7. The method of claim 6 , wherein the native audio bitstream is an Advanced Audio Coding (AAC) bitstream.

The channel-based audio and the associated channel-based audio metadata are NM channel-based audio and channel-based audio metadata associated with the NM channel-based audio, respectively, where N is a positive integer greater than 7, and M 8. The method according to claim 6 or 7 , wherein is a positive integer greater than or equal to 0.

9. The method of claim 8 , wherein the channel-based audio is 22.2.

a method,
receiving, by one or more processors of audio processing equipment, a transport layer bitstream comprising a bitstream package, said bitstream package comprising encoded channel-based audio, channel shuffle information, and object audio; including a step including a native audio bitstream with metadata (OAMD),
The one or more processors
demultiplexing the transport layer bitstream to determine the bitstream package;
decoding the bitstream package to determine the channel-based audio, the channel shuffle information, and the object audio metadata (OAMD);
reordering audio channels of the channel-based audio based on the channel shuffle information to generate reordered channel-based audio;
using the OAMD to render the reordered channel-based audio into rendered audio; or
encoding the reordered channel-based audio and the OAMD into an object-based audio bitstream and transmitting the object-based audio bitstream to a source device;
A method configured as follows.

11. The method of claim 10 , wherein the native audio bitstream is an Advanced Audio Coding (AAC) bitstream.

12. A method according to claim 10 or 11 , wherein said channel-based audio is NM channel-based audio, N is a positive integer greater than 7, and M is a positive integer greater than or equal to 0.
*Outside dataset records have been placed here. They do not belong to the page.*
/-- The DRAM configuration of a BENCH_START (R435), then GO. -/
def Sceune.dramWrites (c : Sceune) : List (Nat × Nat) :=
  [(R.dram_DRAM_CFG, c.w 2), (R.dram_RANK_MAP, c.w 3)] ++ (List.range 5).map (fun k => (R.dram_XOR_MASK k, c.w (4 + k))) ++ [(R.dram_DRAM_CTL, 1)]
/-- The carve of a BENCH_START (R247), then ENABLE. A pool 0 of 65,536 is written as 0. [DEDUCED, log 85, unsafe] -/
def Sceune.hopperWrites (c : Sceune) (ctl : Nat) : List (Nat × Nat) :=
  let p0 := getBits (c.w 9) 0 16
  [(R.hopper_POOL_COUNT 0, if p0 = 0 then 65536 else p0), (R.hopper_POOL_COUNT 1, getBits (c.w 9) 16 16),
    (R.hopper_POOL_COUNT 2, getBits (c.w 10) 0 16), (R.hopper_POOL_COUNT 3, getBits (c.w 10) 16 16), (R.hopper_DPOOL_BASE, c.w 11),
    (R.hopper_DPOOL_COUNT, c.w 12), (R.hopper_HOPPER_CTL, Nat.lor ctl 1)]

/-- A start that hardware refuses ends with HW_REFUSED and a status word; Ryuner abandons it by STOP. [DEDUCED, log 85, unsafe] -/
def Ran.startFailed (d : Device) (n : BenchId) (status : Nat) : Ran := ⟨rcHwRefused, [status], d.run n (benchStop n), false⟩

/-- BENCH_START, one step: START at first; in WAIT_CFG the DRAM configuration; once RUNNING the carve; it ends when the hopper is READY. -/
def Device.benchStartCmd (c : Sceune) (_ : List Byte) (d : Device) : Ran :=
  let n := c.bench
  let b := d.bench n
  if !c.begun then
    match c.startRefusal d.hub b with
    | some code => .refuse code d
    | none => .going (d.run n (benchCtlWrite n (putBits (c.w 1) 0 2 1)))
  else match b.power.st with
    | .off => if d.hub.starts.any (fun x => x.1 = n.val) then .going d else .startFailed d n (d.benchStatus n)
    | .starting =>
      if b.dramState = dramWaitCfg then
        let d' := d.run n (fun h b => fmWrites n c.dramWrites (h, b))
        if (d'.bench n).dramState = dramWaitCfg then .startFailed d' n (d'.bench n |>.reg R.dram_DRAM_STATUS).toNat else .going d'
      else .going d
    | .running =>
      if b.flag R.hopper_HOPPER_CTL_ENABLE then (if b.flag R.hopper_HOPPER_CTL_READY then .done d else .going d)
      else
        let d' := d.run n (fun h b => fmWrites n (c.hopperWrites (b.reg R.hopper_HOPPER_CTL).toNat) (h, b))
        if (d'.bench n).flag R.hopper_HOPPER_CTL_ENABLE then .going d' else .startFailed d' n (d'.benchStatus n)
    | _ => .startFailed d n (d.benchStatus n)
/-- BENCH_START. -/
def execBenchStart (m : Nat) (late : Bool) (s : State) : Host.Outcome State Fault Refusal :=
  s.onSceune m 0x010 late Device.benchStartCmd

/-- BENCH_STOP, one step: BENCH_DRAIN_LIMIT and STOP at first; it ends at OFF. [DEDUCED, log 85, unsafe] -/
def Device.benchStopCmd (c : Sceune) (_ : List Byte) (d : Device) : Ran :=
  let n := c.bench
  let st := (d.bench n).power.st
  if !c.begun then
    if st = .off || st = .draining then .refuse rcWrongState d
    else
      let d := d.run n (fun h b => benchStop n (h.setFld (R.pcr_BENCH_DRAIN_LIMIT_LIMIT_US n.val) (c.w 1)) b)
      if (d.bench n).power.st = .off then .done d else .going d
  else match st with
    | .off => .done d
    | .draining => .going d
    | _ => ⟨rcHwRefused, [d.benchStatus n], d, false⟩
/-- BENCH_STOP. -/
def execBenchStop (m : Nat) (late : Bool) (s : State) : Host.Outcome State Fault Refusal :=
  s.onSceune m 0x011 late Device.benchStopCmd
13. The method of claim 12 , wherein the channel-based audio is 22.2.

a device,
one or more processors;
A non-transitory computer-readable storage medium storing instructions, said instructions, when executed by said one or more processors, causing said one or more processors to perform any of claims 1-13 . a non-transitory computer-readable storage medium that causes the described method to be performed;
equipment including

A non-transitory computer-readable storage medium storing instructions, said instructions, when executed by said one or more processors, causing said one or more processors to perform any of claims 1-13 . A non-transitory computer-readable storage medium that causes the described method to be performed.